I am a Scribe, Silas said, the Liar's Burden making his chest ache. I record. I do not steal.
Elara laughed, a sound like silver bells in a graveyard. In this world, Silas, recording is stealing. Every word you write takes a piece of their ghost. Why not take the piece that makes you strong?
She stepped back into the shadows, leaving him alone with the dying boy.
Silas sat on the stool beside Caspian's cot. He opened the iron-bound ledger and dipped the bone-quill into the black ink. The boy's breathing was a wet, rattling sound. His eyes were open, but they were filled with the swirling, chaotic geometry of the Lattice.
[RECORDING INITIATED]
The bone spool unspooled of its own accord. The purple thread didn't stay on the page. It reached out, thin and predatory, and touched Caspian's forehead.

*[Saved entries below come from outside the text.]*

-- ==== Sys2Proof/Safety.lean ====
section
/-!
DEFINITION. What counts as a safe run, and the terms in which claims say what an instruction does: which parts of the state
a step leaves alone, how a strand goes on past an instruction, and how it enters a trap.
-/

namespace Sys2Proof.Machine

/-- Every memory of the package has its canonical form. -/
structure MemoriesWf (s : State) : Prop where
  dram : Memory.wf s.mem.dram = true
  host : Memory.wf s.mem.host = true
  tcm : ∀ p ∈ s.cores, Memory.wf p.2.tcm = true
  atrium : ∀ p ∈ s.clusters, Memory.wf p.2.atrium = true

/-- R18: the rational number that a finite value is. -/
def ratOf : Val → Option ℚ
  | .num neg m e => some ((if neg then -1 else 1) * (m : ℚ) * 2 ^ e)
  | _ => none

/-! ## Strands -/

/-- Of the whole machine only the strand whose turn it is has changed: no other strand, core, cluster, die, memory, nor
anything of the package or of the fabric. -/
structure OnlyStrand (s t : State) : Prop where
  agenda : t.agenda = s.agenda
  cur : t.cur = s.cur
  cores : t.cores = s.cores
  clusters : t.clusters = s.clusters
  dies : t.dies = s.dies
  mem : t.mem = s.mem
  pkg : t.pkg = s.pkg
  net : t.net = s.net
  free : t.free = s.free
  others : ∀ j, j ≠ s.cur → strandOf t j = strandOf s j

/-- The instruction answers a next state in which only the strand has changed, to what `f` makes of it. -/
def Completes (s : State) (i : Instr) (f : Strand → Strand) : Prop :=
  ∃ t, exec i s = .next t ∧ OnlyStrand s t ∧ strandOf t s.cur = f (strandOf s s.cur)

/-- The strand has gone on to the next word. -/
def past (t : Strand) : Strand := { t with pc := t.pc + 4, blocked := none, hostAnswer := none }

/-- The strand has gone on at an address. -/
def goneTo (p : BitVec 48) (t : Strand) : Strand := { t with pc := p, blocked := none, hostAnswer := none }

/-- The instruction writes `v` to a scalar register (s0 discards it) and nothing else, and the strand goes on. -/
def Writes (s : State) (i : Instr) (a : BitVec 5) (v : Word) : Prop := Completes s i fun t => past (putReg t a v)

/-- The same, with flags ORed into SFLAGS. -/
def WritesFl (s : State) (i : Instr) (a : BitVec 5) (v fl : Word) : Prop :=
  Completes s i fun t => past (putReg { t with sflags := t.sflags ||| fl } a v)

/-- R101: the strand after trap entry. -/
def entered (cause : Nat) (tval epc : Word) (t : Strand) : Strand :=
  { t with slot := .run, blocked := none, hostAnswer := none, cause := BitVec.ofNat 64 cause, epc := epc, tval := tval,
           status := trapStatus t.status, pc := BitVec.ofNat 48 t.tvec.toNat }

/-- R102: the strand after a trap with NEST = 1. -/
def failed (cause : Nat) (t : Strand) : Strand :=
  { t with cause := BitVec.ofNat 64 cause, slot := .drain, blocked := none, hostAnswer := none,
           arc := { t.arc with viq := [], waits := none, results := [] } }

/-- What a trap makes of a strand (R101, R102). -/
def trapped (cause : Nat) (tval epc : Word) (t : Strand) : Strand :=
  if stNest t then failed cause t else entered cause tval epc t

Silas gasped. Suddenly, he wasn't in the Scriptorium. He was on a sun-drenched plain, holding a blade of pure light. He felt the exhilaration of a power he didn't earn, a memory of a battle he never fought. It was a fragment of an S-Rank Aspect: The Solar Flare.
Caspian's body convulsed. The violet light in his skin began to flow into the purple thread.
[MEMORY HARVESTED: SOLAR STEP (FRAGMENTARY)] [WARNING: YOUR OWN IDENTITY IS DILUTING]
Silas felt the memory of his first day in the Sump, the taste of a stolen piece of fruit, dissolve into ash. He was recording Caspian's death, but he was also becoming the ghost of Caspian's failure.
The boy gave one final, shuddering breath and went still. The red timer above his head hit zero and vanished.
Silas looked down at the ledger. He hadn't written a single word with the quill. Instead, the purple thread had stitched itself directly into the paper, forming a terrifyingly accurate map of the boy's final thoughts.
Is that all you got? Elara's voice came from the dark. Just a fragment?
Silas stood up, his legs shaking. He felt a new heat in his feet, a residual spark of the Solar Step. He had stolen a piece of a dead boy's soul.
I am a Scribe, he repeated, but his voice was hollow.
He looked at his hands. They were stained with black ink and purple light. He had 596 chapters left, and he was already forgetting who he was.